W3C home > Mailing lists > Public > www-archive@w3.org > June 2009

Re: question about XML and HTML5

From: Sam Ruby <rubys@intertwingly.net>
Date: Thu, 18 Jun 2009 06:36:53 -0400
Message-ID: <4A3A18C5.2090209@intertwingly.net>
To: Henri Sivonen <hsivonen@iki.fi>
CC: Jonathan Rees <jar@creativecommons.org>, Anne van Kesteren <annevk@opera.com>, Dan Connolly <connolly@w3.org>, "Henry S. Thompson" <ht@inf.ed.ac.uk>, www-archive@w3.org
Henri Sivonen wrote:
> 
> The Validator.nu HTML Parser comes with a sample application called 
> HTML2XML. When the input is a conforming HTML5 document, the output is 
> the semantically equivalent XHTML5 document.
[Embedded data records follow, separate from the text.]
-- ==== Sys2Proof/Certificates/Slice0/Obligations.lean ====
section
/-! DEFINITION. What is claimed of the CZ-4 model. A statement about the result of an instruction is stated for every state in which the
instruction issues (`Issues`, in Safety.lean) and says, as its conclusion, that `exec` answers a next state and what that state holds. -/

open Sys2Proof Sys2Proof.Machine

/-- A slot whose issue cycle it is runs the word at its context's PC: the eight bytes there, translated for execution, good and reachable,
decode to an instruction, and the step is `exec` of it after the slot and the fabric cycle have been noted (R53, R54, R127, R250, R253). The
slot is the one that the agenda names, or the one whose turn it is. The head of an engine queue, and a step of the device, likewise run
through `exec`, as far as the Armature lets their traffic pass (R377 to R384); a step of the device is also admitted by the off-cycle windows of the
slots whose lines it changes (R63, R249). The order of the agents that the agenda gives is the model's (log entry 1). -/
def Obligations.StepRunsDecodedInstruction : Prop :=
  ∀ (s : State) (x : Choice) (r : State), ((List.range 4).any fun d => (s.die d).present) = true →
    (s.sched.agenda = [] ∧ x = s.automatic ∧ r = s ∨ ∃ l, s.sched.agenda = x :: l ∧ r = { s with sched := { s.sched with agenda := l } }) →
    (∀ (c u sl key : Nat) (l : Line) (pas : List Nat) (swc : List Bool) (i : Instr), x = .issue c u sl → r.mayIssue c u sl = true →
      (r.atSlot c u sl).issuing = some (key, l) → boundary (r.atSlot c u sl) key l = none →
      (r.atSlot c u sl).transBytes l.c.here l.c.asid l.c.level .fetch .exec l.at_.toNat 8 = .ok (pas, swc) →
      (r.atSlot c u sl).fetchReaches l = true → (r.atSlot c u sl).poisonedAt l.c.dieNum swc pas = false →
      (∀ a ∈ pas, (r.atSlot c u sl).homeGone a = false) →
      decodeWord (BitVec.ofNat 64 (leNat ((r.atSlot c u sl).seenBytes l.c.dieNum swc pas))) = i →
      step s = exec i (r.atSlot c u sl)) ∧
    (∀ (c q : Nat) (e : QEntry) (l : List QEntry) (i : Instr), x = .start c q → r.queue c q = e :: l → decodeCommand e.cmd = some i →
      step s = overFabric r x (exec i { r with sched := { r.sched with cmd := some (c, q) } }) ∧
      (∀ t, exec i { r with sched := { r.sched with cmd := some (c, q) } } = .next t → r.crossings x = [] → r.carried t x = [] →
        step s = .next t.tidy)) ∧
    (∀ i : Instr, x = .event i → encodeWord i = none → encodeCommand i = none →
      step s = overFabric r x (inWindow r x (exec i r)) ∧
      (∀ t, exec i r = .next t → r.ctx.lines = [] → r.mergePair x = none → r.requestOf x = none → r.crossings x = [] →
        r.carried (r.landings t) x = [] → step s = .next (r.landings t).tidy))

/-- Words that the spec encodes by hand, and two engine command words put together from the field map of R78, decode to the instructions
that they stand for. -/
def Obligations.SpecWordsDecode : Prop :=
  decodeWord 0x3030_000B_1A00_0000 = .add ⟨0x30, 1, 4, 0⟩ 3 ⟨1, false⟩ ⟨2, true⟩ ∧
  decodeWord 0xF040_0300_2400_4000 = .vadd ⟨0xF0, 2, 0, 0⟩ .wrap .i16 0 ⟨2, false⟩ ⟨4, false⟩ ∧
  decodeWord 0xFF00_1584_1030_0000 = .ld ⟨0xFF, 0, 0, 0⟩ 2 .u64 4 ⟨1, false⟩ 0 ∧
  decodeWord 0xFF00_00FD_1202_0000 = .sel ⟨0xFF, 0, 0, 0⟩ 2 5 ⟨1, false⟩ ⟨2, false⟩ ∧
  decodeWord 0xFF00_0224_0574_0000 = .pset ⟨0xFF, 0, 0, 0⟩ 4 0 1 2 0xE8 ∧
  decodeWord 0xF0A0_0236_6000_0000 = .pcnt ⟨0xF0, 5, 0, 0⟩ 6 3 ∧
  decodeWord 0xFF00_0200_8990_0000 = .cmp ⟨0xFF, 0, 0, 0⟩ 0 .and .lt ⟨1, false⟩ ⟨3, false⟩ ∧
  decodeWord 0xFF00_029F_B000_0000 = .jrl ⟨0xFF, 0, 0, 0⟩ 7 ⟨3, true⟩ ∧
  decodeWord 0xFF00_02A4_FFFF_FFFC = .loop ⟨0xFF, 0, 0, 0⟩ 4 (-4) ∧
  decodeWord 0xFF00_02A8_3002_0000 = .waitTime ⟨0xFF, 0, 0, 0⟩ ⟨3, false⟩ ∧
  decodeWord 0xFF00_02B8_0000_0001 = .illegalOpcode 0xFF00_02B8_0000_0001 3 ∧
  decodeCommand (0x06#8 ++ (0 : BitVec 168) ++ (0 : BitVec 80)) = some (.tfill { rel := false, qbar := false, ckind := 0, csc := 0, bit240 := false, ctgt := 0, ha := 0, hb := 0, hc := 0, ops := 0 }) ∧
  decodeCommand (0x20#8 ++ 1#1 ++ 0#1 ++ 1#2 ++ 2#3 ++ 0#1 ++ 0x000C_0004_0000_0803#64 ++ 0x11#32 ++ 0x22#32 ++ 0x33#32 ++ 0x44#80) =
    some (.mma { rel := true, qbar := false, ckind := 1, csc := 2, bit240 := false, ctgt := 0x000C_0004_0000_0803, ha := 0x11, hb := 0x22, hc := 0x33, ops := 0x44 })

/-- Decoding gives every well-formed instruction word, and every well-formed engine command, back from its encoding: no bit of a field is
dropped or read from another place (R53, R55, R78). -/
def Obligations.DecodeOfEncode : Prop :=
  ∀ i : Instr, wellFormed i = true →
    (∀ w, encodeWord i = some w → decodeWord w = i) ∧ (∀ w, encodeCommand i = some w → decodeCommand w = some i)

/-- A word is an instruction only if it is that instruction's own encoding; every other word decodes to the instruction that traps, and
carries the word (R60, R71). -/
def Obligations.EncodeOfDecode : Prop :=
  ∀ w : Word, (∃ c, decodeWord w = .illegalOpcode w c) ∨ (wellFormed (decodeWord w) = true ∧ encodeWord (decodeWord w) = some w)

/-- The profile that owns a major opcode (R97). -/
def profileOfOpcode (opc : Nat) : Profile :=
  if 0x60 ≤ opc ∧ opc ≤ 0x8F ∨ 0xA0 ≤ opc ∧ opc ≤ 0xAF then .v1 else if 0xE8 ≤ opc ∧ opc ≤ 0xEF then .e1 else if 0xE0 ≤ opc ∧ opc ≤ 0xE7 then .n1
  else .base

/-- The latency class of a major opcode (R64, R70). -/
def classOfOpcode (opc : Nat) : Latency :=
  if opc ∈ [0x94, 0x95, 0xB0, 0xB2, 0xB4, 0xB8, 0xD3, 0xD4, 0xE8] ∨ 0xA0 ≤ opc ∧ opc ≤ 0xA6 then .long
  else if opc ∈ [0x55, 0x56, 0xB6, 0xB9, 0xBB, 0xBC, 0xBD, 0xD0, 0xD1, 0xD2, 0xD5, 0xD6, 0xD7, 0xF0, 0xF1, 0xF6, 0xF7, 0xF9, 0xFA, 0xFB, 0xFC] ∨
      0xE2 ≤ opc ∧ opc ≤ 0xE6 ∨ 0xE9 ≤ opc ∧ opc ≤ 0xEC then .wait
  else .short

/-- The control register that a word names is one of R226, and one that its form may write; every other word has none to name. -/
def namesCsr (i : Instr) : Prop :=
  match i with
  | .csrr _ _ n => (csrOf n).isSome = true
  | .csrw _ _ _ n => ((csrOf n).bind CsrName.writeLevel).isSome = true
  | .csrs _ _ _ n => ((csrOf n).bind CsrName.writeLevel).isSome = true
  | .csrc _ _ _ n => ((csrOf n).bind CsrName.writeLevel).isSome = true
  | _ => True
HTML2XML doesn't repair 
> non-conforming documents.
> 
> You can obtain the Java version from http://about.validator.nu/htmlparser/
> 
> Sam Ruby is working on a version that doesn't require the JVM invocation 
> overhead
> http://intertwingly.net/blog/2009/06/15/Invoking-HtmlParser-from-C
> 
> If your pipeline is in Java, you don't need HTML2XML but you should just 
> use the Validator.nu HTML Parser directly, which optimizes away the 
> steps of serializing as XML and reparsing it.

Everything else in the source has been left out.